»»
-- ==== Sys2Proof/Machine/Step.lean ====
section
/-! DEFINITION. The step: the command at the front of the queue runs on the queue's rest; on an empty queue time passes. -/

namespace Sys2Proof.Machine

/-- One step: the front command's effect with the queue's rest, or one tick of time on an empty queue. -/
def step (s : State) : Host.Outcome State Fault Refusal :=
  match s.pending with
  | [] => .next s.tick
  | c :: rest => exec c (s.setPending rest)

/-- The state with the command a table word spells put at the front of its queue; unchanged where the word spells none. -/
def State.withFetchWord (s : State) (nbits w : Nat) : State :=
  match Sys2Proof.decodeTableWord nbits w with
  | some c => s.setPending (c :: s.pending)
  | none => s

end Sys2Proof.Machine
end

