/-- The cycle from `s` to `t` has fetched the word at PC of slice i (05 R132 to R134): it stands in stage D, as a NOP where it is no valid
    instruction; what stood in a stage stands one further; PC is at the next address unless an open level ends here; no other slice of the
    die has changed. -/
def State.fetched (s t : State) (d i : Nat) : Prop :=
  ((t.slice d i).stD.map fun f => (f.addr, f.word, f.nop, f.slot)) = some ((s.slice d i).pc, s.slWord d i, !wordValid (s.slWord d i), false) ∧
  (t.slice d i).stAG.map Flight.word = (s.slice d i).stD.map Flight.word ∧ (t.slice d i).stMR.map Flight.word = (s.slice d i).stAG.map Flight.word ∧
  (t.slice d i).stM1.map Flight.word = (s.slice d i).stMR.map Flight.word ∧ (t.slice d i).stM2.map Flight.word = (s.slice d i).stM1.map Flight.word ∧
  (t.slice d i).stWB.map Flight.word = (s.slice d i).stM2.map Flight.word ∧ (t.slice d i).run = .running ∧
  (t.slice d i).cycles = (s.slice d i).cycles + 1 ∧ ((s.slice d i).atLoopEnd = false → (t.slice d i).pc = (s.slice d i).pc + 1) ∧
  ∀ k, k ≠ i → t.slice d k = s.slice d k

/-- What the cycle that takes an instruction word through stage M2 leaves in its accumulator, wherever and whenever it stands there. -/
def accAfterM2 (w : BitVec 40) (v : CycleIn → Slice → Flight → BitVec 56) : Prop :=
  ∀ ci m f, m.stM2 = some f → f.word = w → f.nop = false → (sliceCycle ci m).1.acc (iDst w % 4) = v ci m f

/-- No read of this cycle is uncorrectable (06 R166). -/
def CycleIn.clean (i : CycleIn) : Bool := !i.fetch.bad && !i.x.bad && !i.y.bad

/-- What the clean cycle of a RUNNING slice that holds an instruction word in stage D does. -/
def whenInD (w : BitVec 40) (post : CycleIn → Slice → Flight → Prop) : Prop :=
  ∀ ci m f, ci.clean = true → m.run = .running → m.stD = some f → f.word = w → f.nop = false → post ci m f

/-- The product that stage M1 forms of an instruction word: of data registers `j` and `k` (04 R108; 05 R145). -/
def productInM1 (w : BitVec 40) (second : Bool) (j k : Nat) : Prop :=
  ∀ ci m f, ci.clean = true → m.stM1 = some f → f.word = w → f.nop = false →
    (sliceCycle ci m).1.stM2.map (if second then Flight.p1 else Flight.p0) = some (BitVec.ofInt 56 ((m.dReg j).toInt * (m.dReg k).toInt))

/-- An instruction word that is not cancelled stands in a stage, with an opcode from `lo` to `hi` (05 R132). -/
def Flight.isRow (f : Flight) (lo hi : Nat) : Bool := !f.nop && decide (lo ≤ iOpc f.word) && decide (iOpc f.word ≤ hi)

/-! ### Events of an F-die -/

/-- EVID and EVDATA of the event packets that die d's control port has sent and its router holds (07 R186; 19 R489). -/
def State.eventsOut (s : State) (d : Nat) : List (BitVec 10 × BitVec 32) :=
  (tget [] (s.router d 5).inq (8 * 7 + (MsgClass.evt.vc + 1))).map fun q => (q.evid, q.evdata)

/-! ### Register accesses -/

/-- The last register access was answered OK, with these read data (0 for a write). -/
abbrev State.okay (t : State) (v : Nat) : Prop := t.rsp = { resp := respOk, data := BitVec.ofNat 64 v }

/-! ### Mailbox requests (17 R439 to R443) -/

/-- The request that waits in mailbox m is the next to be served, names the command with this code, is new in its session, and passes the
    checks of 17 Table 17.9 that come before the command's own. -/
def State.asks (s : State) (m code : Nat) : Bool :=
  let b := s.mbx m
  let r := b.request
  let seq := BitVec.ofNat 16 r.seq
  decide (m < 64) && s.engineRuns && b.ringing && !b.deferred && s.mbxTurn m &&
  (s.gable.gstate == .running || (s.gable.gstate == .recovery && (r.cmd / 256 == 0 || r.cmd / 256 == 1 || r.cmd / 256 == 9))) && r.flags == 0 && r.res == 0 && decide (r.len ≤ 240) && s.sessionOk m r && r.cmd == code &&
  (r.session == 0 || (!(b.running.any fun x => x.seq == seq) && !(b.recorded.any fun e => e.1 == seq)))

/-- The session has room for one more completion (17 R440): fewer than 16 are running, waiting or shown. -/
def State.hasRoom (s : State) (m : Nat) : Bool := decide ((s.mbx m).heldCount < 16)

/-- The request that waits in mailbox m. -/
def State.req (s : State) (m : Nat) : Request := (s.mbx m).request

/-- The request of mailbox m in `s` is answered in `t`: REQ_BUSY has fallen, RSP_VALID has risen, and MBX_RSP holds STATUS, SEQ, SESSION and
    the results (17 Table 17.3, Table 17.7). -/
abbrev State.answered (s t : State) (m status : Nat) (data : List (BitVec 8)) : Prop :=
  (t.mbx m).ringing = false ∧ (t.mbx m).rspValid = true ∧
  (t.mbx m).rsp = answerBytes status (s.req m).seq false false (s.req m).session data

/-- The mailbox command that a command of the block is, with the mailbox its request waits in (17 Table 17.10); none for any other. -/
def mailboxOf (i : Sys2Proof.Instr) : Option (Command × Nat) :=
  match i with
  | .aclRead m => some (cmdAclRead, m)
  | .aclWrite m => some (cmdAclWrite, m)
  | .bayRestore m => some (cmdBayRestore, m)
  | .probeSelect m => some (cmdProbeSelect, m)
  | .flowAdmit m => some (cmdFlowAdmit, m)
  | .flowRelease m => some (cmdFlowRelease, m)
  | .flowQuery m => some (cmdFlowQuery, m)
  | .laneUp m => some (cmdLaneUp, m)
  | .laneDown m => some (cmdLaneDown, m)
  | .laneTest m => some (cmdLaneTest, m)
  | .laneInject m => some (cmdLaneInject, m)
  | .laneLp m => some (cmdLaneLp, m)
  | .laneClear m => some (cmdLaneClear, m)
  | .timeGet m => some (cmdTimeGet, m)
  | .timeSet m => some (cmdTimeSet, m)
  | .timeSource m => some (cmdTimeSource, m)
  | .timeAdj m => some (cmdTimeAdj, m)
  | .timeStatus m => some (cmdTimeStatus, m)
  | .timePin m => some (cmdTimePin, m)
  | .timeNotify m => some (cmdTimeNotify, m)
  | .cfgStatus m => some (cmdCfgStatus, m)
  | .loadImage m hdr => some (cmdLoadImage hdr, m)
  | .imageData m => some (cmdImageData, m)
  | .slotProgram m => some (cmdSlotProgram, m)
  | .bayLoad m => some (cmdBayLoad, m)
  | .bayShutdown m => some (cmdBayShutdown, m)
  | .bayEnable m => some (cmdBayEnable, m)
  | .bayStatus m => some (cmdBayStatus, m)
  | .bayRepairSrc m => some (cmdBayRepairSrc, m)
  | .scrubCtrl m => some (cmdScrubCtrl, m)
  | .memStatus m => some (cmdMemStatus, m)
  | .memUp m => some (cmdMemUp, m)
  | .memDown m => some (cmdMemDown, m)
  | .memInit m => some (cmdMemInit, m)
  | .memRegion m => some (cmdMemRegion, m)
  | .memMap m => some (cmdMemMap, m)
  | .memLp m => some (cmdMemLp, m)
  | .memScrub m => some (cmdMemScrub, m)
  | .keyLoad m => some (cmdKeyLoad, m)
  | .keyRegion m => some (cmdKeyRegion, m)
  | .keyLink m => some (cmdKeyLink, m)
  | .keyErase m => some (cmdKeyErase, m)
  | .keyStatus m => some (cmdKeyStatus, m)
  | .dmaGrant m => some (cmdDmaGrant, m)
  | .dmaRelease m => some (cmdDmaRelease, m)
  | .dmaQuery m => some (cmdDmaQuery, m)
  | .mbxOpen m => some (cmdMbxOpen, m)
  | .mbxClose m => some (cmdMbxClose, m)
  | .mbxHeartbeat m => some (cmdMbxHeartbeat, m)
  | .mbxSessions m => some (cmdMbxSessions, m)
  | .idGet m => some (cmdIdGet, m)
  | .fwInfo m => some (cmdFwInfo, m)
  | .portTimeout m => some (cmdPortTimeout, m)
  | .clkStatus m => some (cmdClkStatus, m)
  | .clkSelect m => some (cmdClkSelect, m)
  | .clkswForce m => some (cmdClkswForce, m)
  | .pwrSet m => some (cmdPwrSet, m)
  | .pwrPermit m => some (cmdPwrPermit, m)
  | .pwrStatus m => some (cmdPwrStatus, m)
  | .pwrWake m => some (cmdPwrWake, m)
  | .logInfo m => some (cmdLogInfo, m)
  | .logRead m => some (cmdLogRead, m)
  | .logClear m => some (cmdLogClear, m)
  | .ridgeStatus m => some (cmdRidgeStatus, m)
  | _ => none

/-- The request of mailbox m is answered in `t` with a status and nothing else: SESSION is the mailbox's own when the request named it, and 0
    otherwise; a repeated answer says DUP (17 Table 17.7, R441). -/
abbrev State.refused (s t : State) (m status : Nat) (dup : Bool) : Prop :=
  (t.mbx m).ringing = false ∧ (t.mbx m).rspValid = true ∧
  (t.mbx m).rsp = answerBytes status (s.req m).seq dup false (if (s.req m).session = s.sid m then s.sid m else 0) [] ∧
  s.changesOnly t [.gable, .evr]

/-- The doorbell of mailbox m has been rung, its request is the next one to be taken, and the engine runs (17 R439). -/
def State.rings (s : State) (m : Nat) : Bool :=
  decide (m < 64) && s.engineRuns && (s.mbx m).ringing && !(s.mbx m).deferred && s.mbxTurn m

/-- A request of the mailbox's own session restarts its heartbeat timer (17 R444): the state a command's checks and body see. -/
def State.heard (s : State) (m : Nat) : State :=
  if (s.req m).session != 0 && (s.req m).session == s.sid m then s.modMbx m fun b => { b with hbAt := s.now, hbUsed := 0 } else s

end Sys2Proof.Machine
end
««
**THE TASK**:
Above this task is a listing. Restate, word for word and with nothing added, the lines from the one with "4) = v ci m f" through the one with "to R443) -/".

**RESULT FOR THIS TASK**:
  ∀ ci m f, m.stM2 = some f → f.word = w → f.nop = false → (sliceCycle ci m).1.acc (iDst w % 4) = v ci m f

/-- No read of this cycle is uncorrectable (06 R166). -/
def CycleIn.clean (i : CycleIn) : Bool := !i.fetch.bad && !i.x.bad && !i.y.bad

/-- What the clean cycle of a RUNNING slice that holds an instruction word in stage D does. -/
def whenInD (w : BitVec 40) (post : CycleIn → Slice → Flight → Prop) : Prop :=
  ∀ ci m f, ci.clean = true → m.run = .running → m.stD = some f → f.word = w → f.nop = false → post ci m f

/-- The product that stage M1 forms of an instruction word: of data registers `j` and `k` (04 R108; 05 R145). -/
def productInM1 (w : BitVec 40) (second : Bool) (j k : Nat) : Prop :=
  ∀ ci m f, ci.clean = true → m.stM1 = some f → f.word = w → f.nop = false →
    (sliceCycle ci m).1.stM2.map (if second then Flight.p1 else Flight.p0) = some (BitVec.ofInt 56 ((m.dReg j).toInt * (m.dReg k).toInt))

/-- An instruction word that is not cancelled stands in a stage, with an opcode from `lo` to `hi` (05 R132). -/
def Flight.isRow (f : Flight) (lo hi : Nat) : Bool := !f.nop && decide (lo ≤ iOpc f.word) && decide (iOpc f.word ≤ hi)

/-! ### Events of an F-die -/

/-- EVID and EVDATA of the event packets that die d's control port has sent and its router holds (07 R186; 19 R489). -/
def State.eventsOut (s : State) (d : Nat) : List (BitVec 10 × BitVec 32) :=
  (tget [] (s.router d 5).inq (8 * 7 + (MsgClass.evt.vc + 1))).map fun q => (q.evid, q.evdata)

/-! ### Register accesses -/

/-- The last register access was answered OK, with these read data (0 for a write). -/
abbrev State.okay (t : State) (v : Nat) : Prop := t.rsp = { resp := respOk, data := BitVec.ofNat 64 v }

/-! ### Mailbox requests (17 R439 to R443) -/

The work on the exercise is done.